After 9/11, the Rashid generation was more hopeful than ever that Pakistan
would either come to its senses or be forced to do so by the Americans. And
the United States is very active, pumping untold billions into the country.

But when push comes to shove, American presidents are more apt to strengthen
the Pakistani military, which they see as the last stronghold of
rationality.

Wild Past

The day is coming to an end. Spain is about to defeat Germany in the World
Cup semifinal. Rashid is married to a Spanish woman, and the house is
starting to fill up with guests. Rashid is in good spirits after having
finished a successful interview with a daily newspaper.
He still has one wild story up his sleeve. This time it’s about him, about
his early years as a chronicler of his part of the world. There was a period
in Rashid’s life that preceded his transformation into a public
intellectual, a revolutionary phase that was no game.

It was 1968, and Rashid was a student at Cambridge. The student revolts of
the late 1960s were in their infancy, and Rashid was the Pakistani version
of his generation. They read Mao, Trotsky and Lenin, and Ché Guevara was
their hero. They were caught up in the great flow of emotions of the time,
which derived its energy from an abhorrence for the Vietnam War.

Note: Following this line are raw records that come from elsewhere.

-- ==== Sys2Proof/WellFormed.lean ====
section
/-! DEFINITION. Which instructions are well formed: the register lists that R591 to R594 give a meaning. -/

namespace Sys2Proof

/-- `list8` names no register (R591 to R594: "`n == 0`"). -/
def listEmpty (list : Byte) : Bool := list == 0

/-- `Rb` is in the list and a lower register is too: the stored value is unpredictable (R593). -/
def baseNotLowest (rb : LowReg) (list : Byte) : Bool :=
  list.getLsbD rb.toNat && (list.toNat % 2 ^ rb.toNat != 0)

/-- The forms the spec gives a meaning: everything but an empty register list (R591 to R594) and an STMIA whose base
is listed and not lowest (R593). -/
def Instr.wellFormed : Instr → Bool
  | .tPush r list => !(r == 0 && listEmpty list)
  | .tPop r list => !(r == 0 && listEmpty list)
  | .tStmia rb list => !listEmpty list && !baseNotLowest rb list
  | .tLdmia _ list => !listEmpty list
  | .brk => true
  | .oraIzx _ => true
  | .jam02 => true
  | .sloIzx _ => true
  | .nopZp04 _ => true
  | .oraZp _ => true
  | .aslZp _ => true
  | .sloZp _ => true
  | .php => true
  | .oraImm _ => true
  | .aslAcc => true
  | .ancImm0B _ => true
  | .nopAbs _ _ => true
  | .oraAbs _ _ => true
  | .aslAbs _ _ => true
  | .sloAbs _ _ => true
  | .bpl _ => true
  | .oraIzy _ => true
  | .jam12 => true
  | .sloIzy _ => true
  | .nopZpx14 _ => true
  | .oraZpx _ => true
  | .aslZpx _ => true
  | .sloZpx _ => true
  | .clc => true
  | .oraAby _ _ => true
  | .nop1A => true
  | .sloAby _ _ => true
  | .nopAbx1C _ _ => true
  | .oraAbx _ _ => true
  | .aslAbx _ _ => true
  | .sloAbx _ _ => true
  | .jsrAbs _ _ => true
  | .andIzx _ => true
  | .jam22 => true
  | .rlaIzx _ => true
  | .bitZp _ => true
  | .andZp _ => true
  | .rolZp _ => true
  | .rlaZp _ => true
  | .plp => true
  | .andImm _ => true
  | .rolAcc => true
  | .ancImm2B _ => true
  | .bitAbs _ _ => true
  | .andAbs _ _ => true
  | .rolAbs _ _ => true
  | .rlaAbs _ _ => true
  | .bmi _ => true
  | .andIzy _ => true
  | .jam32 => true
  | .rlaIzy _ => true
  | .nopZpx34 _ => true
  | .andZpx _ => true
  | .rolZpx _ => true
  | .rlaZpx _ => true
  | .sec => true
  | .andAby _ _ => true
  | .nop3A => true
  | .rlaAby _ _ => true
  | .nopAbx3C _ _ => true
  | .andAbx _ _ => true
  | .rolAbx _ _ => true
  | .rlaAbx _ _ => true
  | .rti => true
  | .eorIzx _ => true
  | .jam42 => true
  | .sreIzx _ => true
  | .nopZp44 _ => true
  | .eorZp _ => true
  | .lsrZp _ => true
  | .sreZp _ => true
  | .pha => true
  | .eorImm _ => true
  | .lsrAcc => true
  | .alrImm _ => true
  | .jmpAbs _ _ => true
  | .eorAbs _ _ => true
  | .lsrAbs _ _ => true
  | .sreAbs _ _ => true
  | .bvc _ => true
  | .eorIzy _ => true
  | .jam52 => true
  | .sreIzy _ => true
  | .nopZpx54 _ => true
  | .eorZpx _ => true
  | .lsrZpx _ => true
  | .sreZpx _ => true
  | .cli => true
  | .eorAby _ _ => true
  | .nop5A => true
  | .sreAby _ _ => true
  | .nopAbx5C _ _ => true
  | .eorAbx _ _ => true
  | .lsrAbx _ _ => true
  | .sreAbx _ _ => true
  | .rts => true
  | .adcIzx _ => true
  | .jam62 => true
  | .rraIzx _ => true
  | .nopZp64 _ => true
  | .adcZp _ => true
  | .rorZp _ => true
  | .rraZp _ => true
  | .pla => true
  | .adcImm _ => true
  | .rorAcc => true
  | .arrImm _ => true
  | .jmpInd _ _ => true
  | .adcAbs _ _ => true
  | .rorAbs _ _ => true
  | .rraAbs _ _ => true
  | .bvs _ => true
  | .adcIzy _ => true
  | .jam72 => true
  | .rraIzy _ => true
  | .nopZpx74 _ => true
  | .adcZpx _ => true
  | .rorZpx _ => true
  | .rraZpx _ => true
  | .sei => true
  | .adcAby _ _ => true
  | .nop7A => true
  | .rraAby _ _ => true
  | .nopAbx7C _ _ => true
  | .adcAbx _ _ => true
  | .rorAbx _ _ => true
  | .rraAbx _ _ => true
  | .nopImm80 _ => true
  | .staIzx _ => true
  | .nopImm82 _ => true
  | .saxIzx _ => true
  | .styZp _ => true
  | .staZp _ => true
  | .stxZp _ => true
  | .saxZp _ => true
  | .dey => true
  | .nopImm89 _ => true
  | .txa => true
  | .aneImm _ => true
  | .styAbs _ _ => true
  | .staAbs _ _ => true
  | .stxAbs _ _ => true
  | .saxAbs _ _ => true
  | .bcc _ => true
  | .staIzy _ => true
  | .jam92 => true
  | .shaIzy _ => true
  | .styZpx _ => true
  | .staZpx _ => true
  | .stxZpy _ => true
  | .saxZpy _ => true
  | .tya => true
  | .staAby _ _ => true
  | .txs => true
  | .tasAby _ _ => true
  | .shyAbx _ _ => true
  | .staAbx _ _ => true
  | .shxAby _ _ => true
  | .shaAby _ _ => true
  | .ldyImm _ => true
  | .ldaIzx _ => true
  | .ldxImm _ => true
  | .laxIzx _ => true
  | .ldyZp _ => true
  | .ldaZp _ => true
  | .ldxZp _ => true
  | .laxZp _ => true
  | .tay => true
  | .ldaImm _ => true
  | .tax => true
  | .lxaImm _ => true
  | .ldyAbs _ _ => true
  | .ldaAbs _ _ => true
  | .ldxAbs _ _ => true
  | .laxAbs _ _ => true
  | .bcs _ => true
  | .ldaIzy _ => true
  | .jamB2 => true
  | .laxIzy _ => true
  | .ldyZpx _ => true
  | .ldaZpx _ => true
  | .ldxZpy _ => true
  | .laxZpy _ => true
  | .clv => true
  | .ldaAby _ _ => true
  | .tsx => true
  | .lasAby _ _ => true
  | .ldyAbx _ _ => true
  | .ldaAbx _ _ => true
  | .ldxAby _ _ => true
  | .laxAby _ _ => true
  | .cpyImm _ => true
  | .cmpIzx _ => true
  | .nopImmC2 _ => true
  | .dcpIzx _ => true
  | .cpyZp _ => true
  | .cmpZp _ => true
  | .decZp _ => true
  | .dcpZp _ => true
  | .iny => true
  | .cmpImm _ => true
  | .dex => true
  | .sbxImm _ => true
  | .cpyAbs _ _ => true
  | .cmpAbs _ _ => true
  | .decAbs _ _ => true
  | .dcpAbs _ _ => true
  | .bne _ => true
  | .cmpIzy _ => true
  | .jamD2 => true
  | .dcpIzy _ => true
  | .nopZpxD4 _ => true
  | .cmpZpx _ => true
  | .decZpx _ => true
  | .dcpZpx _ => true
  | .cld => true
  | .cmpAby _ _ => true
  | .nopDA => true
  | .dcpAby _ _ => true
  | .nopAbxDC _ _ => true
  | .cmpAbx _ _ => true
  | .decAbx _ _ => true
  | .dcpAbx _ _ => true
  | .cpxImm _ => true
  | .sbcIzx _ => true
  | .nopImmE2 _ => true
  | .iscIzx _ => true
  | .cpxZp _ => true
  | .sbcZp _ => true
  | .incZp _ => true
  | .iscZp _ => true
  | .inx => true
  | .sbcImm _ => true
  | .nop => true
  | .sbcImmEB _ => true
  | .cpxAbs _ _ => true
  | .sbcAbs _ _ => true
  | .incAbs _ _ => true
  | .iscAbs _ _ => true
  | .beq _ => true
  | .sbcIzy _ => true
  | .jamF2 => true
  | .iscIzy _ => true
  | .nopZpxF4 _ => true
  | .sbcZpx _ => true
  | .incZpx _ => true
  | .iscZpx _ => true
  | .sed => true
  | .sbcAby _ _ => true
  | .nopFA => true
  | .iscAby _ _ => true
  | .nopAbxFC _ _ => true
  | .sbcAbx _ _ => true
  | .incAbx _ _ => true
  | .iscAbx _ _ => true
  | .tLslImm _ _ _ => true
  | .tLsrImm _ _ _ => true
  | .tAsrImm _ _ _ => true
  | .tAddReg _ _ _ => true
  | .tSubReg _ _ _ => true
  | .tAddImm3 _ _ _ => true
  | .tSubImm3 _ _ _ => true
  | .tMovImm _ _ => true
  | .tCmpImm _ _ => true
  | .tAddImm8 _ _ => true
  | .tSubImm8 _ _ => true
  | .tAnd _ _ => true
  | .tEor _ _ => true
  | .tLslReg _ _ => true
  | .tLsrReg _ _ => true
  | .tAsrReg _ _ => true
  | .tAdc _ _ => true
  | .tSbc _ _ => true
  | .tRorReg _ _ => true
  | .tTst _ _ => true
  | .tNeg _ _ => true
  | .tCmpReg _ _ => true
  | .tCmn _ _ => true
  | .tOrr _ _ => true
  | .tMul _ _ => true
  | .tBic _ _ => true
  | .tMvn _ _ => true
  | .tAddHi _ _ => true
  | .tCmpHi _ _ => true
  | .tMovHi _ _ => true
  | .tBx _ => true
  | .tLdrPc _ _ => true
  | .tStrReg _ _ _ => true
  | .tStrbReg _ _ _ => true
  | .tLdrReg _ _ _ => true
  | .tLdrbReg _ _ _ => true
  | .tStrhReg _ _ _ => true
  | .tLdrhReg _ _ _ => true
  | .tLdsbReg _ _ _ => true
  | .tLdshReg _ _ _ => true
  | .tStrImm _ _ _ => true
  | .tLdrImm _ _ _ => true
  | .tStrbImm _ _ _ => true
  | .tLdrbImm _ _ _ => true
  | .tStrhImm _ _ _ => true
  | .tLdrhImm _ _ _ => true
  | .tStrSp _ _ => true
  | .tLdrSp _ _ => true
  | .tAddPc _ _ => true
  | .tAddSp _ _ => true
  | .tAddSpImm _ => true
  | .tSubSpImm _ => true
  | .tBeq _ => true
  | .tBne _ => true
  | .tBcs _ => true
  | .tBcc _ => true
  | .tBmi _ => true
  | .tBpl _ => true
  | .tBvs _ => true
  | .tBvc _ => true
  | .tBhi _ => true
  | .tBls _ => true
  | .tBge _ => true
  | .tBlt _ => true
  | .tBgt _ => true
  | .tBle _ => true
  | .tSwi _ => true
  | .tB _ => true
  | .tBlHi _ => true
  | .tBlLo _ => true

end Sys2Proof
end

Rashid was one of four Pakistanis who called themselves the "London Group,"
a name that sounded important to them. They wanted to do more than read and
attend protests. They wanted to change their country, change it in
revolutionary ways. They began by flying to Beirut to attend a training
camp, where they completed a basic course in guerilla tactics and learned
how to use weapons.

Taking to the Mountains

When they returned to Pakistan, the country was in the midst of one of the
more difficult of its many difficult existential crises. After its
1971 war for independence, East Pakistan had seceded and renamed itself
Bangladesh. The entire country, already an artificial construct, seemed to
be on the verge of disintegration. The establishment was weaker than it had
been in a long time. As Rashid and his compatriots saw it, they had been
presented with an enormous opportunity to change the country.
But where would their revolution begin? Ché, their idol had fought his way
out of the mountains and into the cities. Pakistan was their Cuba.

And their mountains were in Balochistan, a poor province where the mountain
tribes, as tested by war as their Afghan counterparts, had been fighting for
independence, or at least autonomy, for years.
The four men established contact with the tribal leaders in the mountains.
They immersed themselves in a world that was as foreign to them as the moon.
They called themselves commanders, suggested ways to improve the farmers’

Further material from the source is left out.